Segment Open

-- ==== Sys2Proof/Machine/Twist.lean ====
section
/-!
DEFINITION. The twist engine (chapter 7): taps, the evaluation of due loops, the release of a loop with its fallback and
sinks, modes and parameters, lanes.
-/

namespace Sys2Proof.Machine

/-- A loop. -/
def State.loop (s : State) (k : Nat) : Loop := Tbl.lookD s.tw.loops k {}
/-- Replace a loop. -/
def State.setLoop (s : State) (k : Nat) (v : Loop) : State :=
  { s with tw := { s.tw with loops := Tbl.put s.tw.loops k {} v } }
/-- Change a loop. -/
def State.modLoop (s : State) (k : Nat) (f : Loop → Loop) : State := s.setLoop k (f (s.loop k))
/-- A loop input. -/
def State.loopIn (s : State) (n : Nat) : LoopIn := Tbl.lookD s.lio.ins n {}
/-- Replace a loop input. -/
def State.setLoopIn (s : State) (n : Nat) (v : LoopIn) : State :=
  { s with lio := { s.lio with ins := Tbl.put s.lio.ins n {} v } }
/-- A loop output. -/
def State.loopOut (s : State) (n : Nat) : LoopOut := Tbl.lookD s.lio.outs n {}
/-- Replace a loop output. -/
def State.setLoopOut (s : State) (n : Nat) (v : LoopOut) : State :=
  { s with lio := { s.lio with outs := Tbl.put s.lio.outs n {} v } }
/-- Change a loop output. -/
def State.modLoopOut (s : State) (n : Nat) (f : LoopOut → LoopOut) : State := s.setLoopOut n (f (s.loopOut n))

/-- Sample interval of a loop, rounded to binary32 (R219). -/
def State.loopDt (s : State) (k : Nat) : Word := fOf (((2 ^ periodOf s.regs.live k * s.lenUs : Nat) : Rat) / 1000000)

/-! ## Taps -/

/-- An integer field of a payload as binary32 (R223); none where it reaches beyond the payload. -/
def fieldVal (l : List Byte) (cfg : Word) (isInt : Bool) : Option Word :=
  let off := fieldOf cfg 10 9
  let w := fieldOf cfg 5 5 + 1
  if off + w ≤ 8 * l.length then
    let n := leNat l / 2 ^ off % 2 ^ w
    some (if !isInt then BitVec.ofNat 32 n else if bitOf cfg 4 then fInt (signedOf w n) else fInt (n : Int))
  else none

/-- Classes of a failed input (R257). -/
def classFailed (c : Nat) : Bool := [0, 4, 5, 6].contains c

/-- The four items of the line-watch summary of a channel (Table 6.3). -/
def State.lineItems (s : State) (ch : Nat) : List Int :=
  let v := s.line ch
  let worst := v.sig.foldl (fun (m : Rat) e => match e.2.excess with | some x => max m x | none => m) 0
  [(v.rShown : Int), (v.flags : Int), (v.errs : Int), min 255 (wholeOr .line worst)]

/-- Quantity of a FEED tap (Table 7.1) in A, V or W. -/
def feedQuantity (m : FeedMeas) (q : Nat) : Rat :=
  if q = 0 then (m.i : Rat) / 1000 else if q = 1 then (m.vout : Rat) / 1000 else if q = 2 then (m.va : Rat) / 1000
  else if q = 3 then (m.vb : Rat) / 1000 else ((m.i * (m.vout : Int) : Int) : Rat) / 1000000

/-- The output a LOOP tap reads, with its staleness (R224): `cur` gives the outputs of this turn (R226). -/
def State.loopOutput (s : State) (cur : Nat → Option Val) (k j : Nat) : Val :=
  match (if j < k then cur j else none) with
  | some v => (v.1, v.2 || decide ((s.loop j).mode = .off))
  | none => ((s.loop j).out, (s.loop j).outStale || decide ((s.loop j).mode = .off))

/-- What tap i of loop k reads: the quantity, none where none is read now, and the stale flag (Tables 7.1, 7.2). -/
def State.tapRead (s : State) (cur : Nat → Option Val) (k i : Nat) : Option Word × Bool :=
  let t := s.regs.live
  let cfg := tapCfg t k i
  let kd := tapKind t k i
  let ix := tapIndex t k i
  if kd = 1 ∨ kd = 2 then
    match s.stream ix with
    | none => (none, true)
    | some x =>
      if x.cfg.kind = 2 ∧ x.st = .live then
        match fieldVal (fitBytes x.cfg.len.toNat x.snap) cfg (decide (kd = 1)) with
        | some w => (some w, x.stale)
        | none => (none, true)
      else (none, true)
  else if kd = 3 ∨ kd = 4 then
    let v := s.twSlot (ix % 256)
    match v.snap with
    | none => (none, true)
    | some f =>
      match fieldVal f.data cfg (decide (kd = 3)) with
      | some w => (some w, decide (v.age ≥ s.fld (0x72000 + 4 * (ix % 256)) 0 16))
      | none => (none, true)
  else if kd = 5 then
    let v := s.loopIn (ix % 16)
    (some v.reading, v.missing || classFailed v.cls)
  else if kd = 6 then
    (some (fOf (feedQuantity (Tbl.lookD s.tw.feeds (ix % 8) {}) (ix / 16 % 8))), s.tw.feedMissing)
  else if kd = 7 then
    (some (fInt ((Tbl.lookD s.tw.lines (ix % 16) []).getD (ix / 16 % 4) 0)), !s.lineOn (ix % 16))
  else if kd = 8 then
    let v := s.loopOutput cur k (ix % 256)
    (some v.1, v.2)
  else (none, false)

/-- A tap's value and stale flag, and the quantity it keeps. -/
def State.tapVal (s : State) (cur : Nat → Option Val) (k i : Nat) : Val × Word :=
  let t := s.regs.live
  if tapKind t k i = 9 then ((tapK t k i, false), 0)
  else
    let r := s.tapRead cur k i
    let q := r.1.getD (Tbl.lookD (s.loop k).taps i 0)
    ((fMul q (tapK t k i), r.2), q)

/-- Key of an agreed tap. -/
def tapKey (k i : Nat) : Nat := 8 * k + i

/-- Taps with AGREE 1, in ascending loop and tap order. -/
def agreeTaps (t : Img) : List (Nat × Nat) :=
  (loopsOf t).flatMap (fun k => ((List.range 8).filter (fun i => decide (tapKind t k i ≠ 0) && bitOf (tapCfg t k i) 19)).map
    (fun i => (k, i)))

/-- The eight taps of a loop as its stages see them: agreed ones on a ply member (R227). -/
def State.taps (s : State) (cur : Nat → Option Val) (k : Nat) : List Val :=
  (List.range 8).map (fun i =>
    if s.plyMember && bitOf (tapCfg s.regs.live k i) 19 then Tbl.lookD s.pl.agreed (tapKey k i) (0, true)
    else (s.tapVal cur k i).1)

/-- Keep the quantities that a loop's taps have read. -/
def State.keepTaps (s : State) (cur : Nat → Option Val) (k : Nat) (l : List Nat) : State :=
  s.modLoop k (fun v => { v with taps := l.foldl (fun a i => Tbl.put a i 0 (s.tapVal cur k i).2) v.taps })

/-! ## The release of a loop -/

/-- FALLBACK output of a loop (Table 7.7), one release point on. -/
def State.fbOut (s : State) (k : Nat) (v : Loop) : Word :=
  let t := s.regs.live
  let safe := Img.at_ t (loopBase k + 4)
  let step := fMul (Img.at_ t (loopBase k + 8)) (s.loopDt k)
  if fbKindOf t k = 1 then (if v.due then slew v.out (fSub safe v.out) (fNeg step) step else v.out)
  else if fbKindOf t k = 2 then safe
  else v.out

/-- Value of a stage in a completed evaluation. -/
def LoopEval.val (e : LoopEval) (i : Nat) : Val := e.vals.getD i (0, true)

/-- Counts and mode of a loop at its release point (R243, R245, R248), without what the ply orders: the loop after, and
whether it has just left FALLBACK. A loop whose evaluation has not completed is abandoned. -/
def State.loopStep (s : State) (k : Nat) : Loop × Bool :=
  let t := s.regs.live
  let v := s.loop k
  match v.eval with
  | some e =>
    let st := (e.val (outStageOf t k)).2
    let v1 : Loop := { v with
      stages := e.stages, stale := st, replaced := decide (e.replaced > 0), ovrRun := 0
      staleRun := if st then v.staleRun + 1 else 0
      freshRun := if v.mode = .fallback ∧ v.cause ≠ 3 then (if st then 0 else v.freshRun + 1) else v.freshRun }
    if v.mode = .auto ∧ v1.staleRun ≥ staleEvalsOf t k ∧ st = true then
      ({ v1 with mode := .fallback, cause := 1, freshRun := 0 }, false)
    else if v.mode = .fallback ∧ v.cause ≠ 3 ∧ recoverOf t k ≠ 0 ∧ v1.freshRun ≥ recoverOf t k then
      ({ v1 with mode := .auto, cause := 0, freshRun := 0 }, true)
    else (v1, false)
  | none =>
    if v.due then
      let n := min 3 (v.ovrRun + 1)
      let v1 : Loop := { v with ovrRun := n, freshRun := if v.cause = 3 then v.freshRun else 0 }
      if v.mode = .auto ∧ n = 3 then ({ v1 with mode := .fallback, cause := 2, freshRun := 0 }, false) else (v1, false)
    else (v, false)

/-- The output that a loop publishes at this turn's release point with its staleness, as far as it is known (R226). -/
def State.soonOut (s : State) (k : Nat) : Option Val :=
  let t := s.regs.live
  let v := s.loop k
  match v.eval with
  | none => none
  | some e =>
    let v1 := (s.loopStep k).1
    if v1.mode = .auto then some (e.val (outStageOf t k))
    else if v1.mode = .manual then some (v1.man, false)
    else if v1.mode = .fallback then some (s.fbOut k v1, false)
    else none

/-- Write a field of n bits at a bit offset into a run of bytes. -/
def putBits (l : List Byte) (off w n : Nat) : List Byte :=
  let old := leNat l
  leBytes l.length (old - old / 2 ^ off % 2 ^ w * 2 ^ off + n % 2 ^ w * 2 ^ off)

/-- An integer limited to a field's range: the number, and whether an upper or a lower limit acts. -/
def limitField (w : Nat) (signed : Bool) (n : Int) : Int × Bool × Bool :=
  let hi : Int := if signed then 2 ^ (w - 1) - 1 else 2 ^ w - 1
  let lo : Int := if signed then -(2 ^ (w - 1)) else 0
  if n > hi then (hi, true, false) else if n < lo then (lo, false, true) else (n, false, false)

/-- y / SCALE as a number for a STREAM_INT field; an infinite quotient is beyond every range, a NaN gives a free value. -/
def sinkInt (q : Word) : Int :=
  if fIsNan q then Config.nanField q else if fFinite q then roundEven (fVal q) else if fSign q then -(2 ^ 200) else 2 ^ 200

/-- Bytes of a stream's image that a sink may write: the Bornov tail is left out (R238, R543). -/
def Stream.sinkLen (x : Stream) : Nat := if x.cfg.auth then x.cfg.len.toNat - 6 else x.cfg.len.toNat

/-- A sink writes its field into the image of its stream (R237, R238); a sink that cannot is skipped and counted. -/
def State.sinkStream (s : State) (k j : Nat) (y : Word) : State × Bool × Bool :=
  let t := s.regs.live
  let cfg := snkCfg t k j
  let b := snkBits t k j
  let n := snkIdx t k j
  let lim : Int × Bool × Bool :=
    if snkKind t k j = 1 then limitField b.2 (bitOf cfg 8) (sinkInt (fDiv y (snkK t k j))) else ((y.toNat : Int), false, false)
  match s.stream n with
  | none => (s.count (4096 + 4 * k + 3), lim.2)
  | some x =>
    if decide (x.st = .live) && x.isTx && decide (x.cfg.source = 1) && decide (b.1 + b.2 ≤ 8 * x.sinkLen) then
      (s.setStream n { x with image := putBits (fitBytes 64 x.image) b.1 b.2 (lim.1 % 2 ^ b.2).toNat }, lim.2)
    else (s.count (4096 + 4 * k + 3), lim.2)

/-- Command of an output in mA for a value (R237, R262): y × SCALE limited to MIN_UA to MAX_UA, and the flags. -/
def State.outCmd (s : State) (k j : Nat) (y : Word) : Word × Bool × Bool :=
  let t := s.regs.live
  let r := 0xA1004 + 64 * (snkIdx t k j % 8)
  let v := fMul y (snkK t k j)
  let hi := fOf ((s.fld r 16 16 : Rat) / 1000)
  let lo := fOf ((s.fld r 0 16 : Rat) / 1000)
  if fIsNan v then (Config.nanCommand v, false, false) else if fLt hi v then (hi, true, false) else if fLt v lo then (lo, false, true) else (v, false, false)

/-- A sink publishes a value (R237, Table 7.5). -/
def State.sinkPub (s : State) (k j : Nat) (y : Word) : State :=
  let t := s.regs.live
  let kd := snkKind t k j
  let old := Tbl.lookD (s.loop k).sinks j {}
  let r : State × Bool × Bool :=
    if kd = 1 ∨ kd = 2 then s.sinkStream k j y
    else if kd = 3 then (s, (s.outCmd k j y).2)
    else if kd = 5 ∧ fLe fHalf y = true ∧ (match old.pub with | none => true | some o => fLt o fHalf) = true then
      (s.raise (0x250 + snkIdx t k j), false, false)
    else (s, false, false)
  r.1.modLoop k (fun v => { v with
    sinks := Tbl.put v.sinks j {} { (Tbl.lookD v.sinks j {}) with pub := some y, hi := r.2.1, lo := r.2.2 } })

/-- A loop enters FALLBACK: slub, source and count (R243). -/
def State.fellBack (s : State) (k cause : Nat) : State :=
  ((s.count (4096 + 4 * k + 2)).slub 0x0603 k cause 0).raise (0x230 + k / 8)

/-- Mode code of a loop (Table 7.6). -/
def LoopMd.code : LoopMd → Nat
  | .off => 0
  | .auto => 1
  | .manual => 2
  | .fallback => 3

/-- A vote of the ply on a sink (R459): no majority, or the voted value and the mode it was sent with. -/
abbrev Vote := Option (Word × Nat)

/-- What a loop's own mode makes of a value `y` of a sink's SRC stage (Tables 7.6 and 7.7, R244); none where nothing is
published. -/
def ownValue (t : Img) (k j : Nat) (v : Loop) (done : Bool) (fb : Word) (y : Option Word) : Option Word :=
  let isOut := decide (snkSrc t k j = outStageOf t k)
  match v.mode with
  | .auto => y
  | .manual => if isOut then (if done then some v.man else none) else y
  | .fallback => if isOut && (decide (fbKindOf t k ≠ 0) || (Tbl.lookD v.sinks j {}).pub.isSome) then some fb else none
  | .off => none

/-- Value that a loop's sink publishes at its release; none where it keeps its previous one. A member of a ply publishes what was
voted, whatever its own mode; where the majority has the loop in that mode too, the mode makes its value of it (R459, R244). -/
def sinkValue (t : Img) (k j : Nat) (v : Loop) (e : Option LoopEval) (fb : Word) (votes : Nat → Option Vote) : Option Word :=
  match (if v.mode = .off then none else votes j) with
  | none => ownValue t k j v e.isSome fb (e.map (fun e => (e.val (snkSrc t k j)).1))
  | some none => none
  | some (some (w, m)) => if m = v.mode.code then ownValue t k j v true fb (some w) else some w

/-- Output of a loop after its release with its staleness; the vote of a sink that publishes OUT_STAGE decides it too. -/
def loopOutNow (t : Img) (k : Nat) (v : Loop) (e : Option LoopEval) (fb : Word) (votes : Nat → Option Vote) : Val :=
  let kept : Val := (v.out, v.outStale)
  let mine : Val := match e with | some e => e.val (outStageOf t k) | none => kept
  let own := fun (y : Val) (done : Bool) =>
    match v.mode with
    | .auto => y
    | .manual => if done then (v.man, false) else kept
    | .fallback => (fb, false)
    | .off => kept
  match (if v.mode = .off then none else
      ((List.range 4).filter (fun j => decide (snkKind t k j ≠ 0) && decide (snkSrc t k j = outStageOf t k))).findSome?
        (fun j => votes j)) with
  | none => own mine e.isSome
  | some none => kept
  | some (some (w, m)) => if m = v.mode.code then own (w, mine.2) true else (w, mine.2)

/-- Does this device's own value of a sink vote trip (R237, R244, R455)? It keeps its vote while nothing new is computed. -/
def ownVote (t : Img) (k j : Nat) (v : Loop) (e : Option LoopEval) (fb : Word) : Bool :=
  match sinkValue t k j v e fb (fun _ => none) with
  | some y => fLe fHalf y
  | none => (Tbl.lookD v.sinks j {}).vote

/-- The release of one loop once its mode is settled: output, sinks, votes. -/
def State.publish (s : State) (k : Nat) (votes : Nat → Option Vote) : State :=
  let t := s.regs.live
  let v := s.loop k
  let fb := s.fbOut k v
  let js := (List.range 4).filter (fun j => decide (snkKind t k j ≠ 0))
  let o := loopOutNow t k v v.eval fb votes
  let s1 := js.foldl (fun (a : State) j =>
    match sinkValue t k j v v.eval fb votes with
    | some y => a.sinkPub k j y
    | none => a) s
  s1.modLoop k (fun w => { w with
    out := o.1, outStale := o.2, eval := none, due := false, dead := false
    sinks := js.foldl (fun (a : Tbl SinkSt) j =>
      Tbl.put a j {} { (Tbl.lookD a j {}) with vote := ownVote t k j v v.eval fb }) w.sinks })

/-- Counts and mode of a loop at its release point take effect, with what they report. -/
def State.settleLoop (s : State) (k : Nat) : State :=
  let v := s.loop k
  if v.mode = .off then s
  else
    let r := s.loopStep k
    let s1 := s.setLoop k r.1
    let s2 := if v.due && v.eval.isNone then s1.count (4096 + 4 * k + 1) else s1
    let s3 := if r.1.mode = .fallback ∧ v.mode ≠ .fallback then s2.fellBack k r.1.cause else s2
    if r.2 then s3.raise 0x225 else s3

Segment Closed

• [The problem]: Answer with the number alone: how many lines in the records include the word "completed"?

• [Exercise result]: 2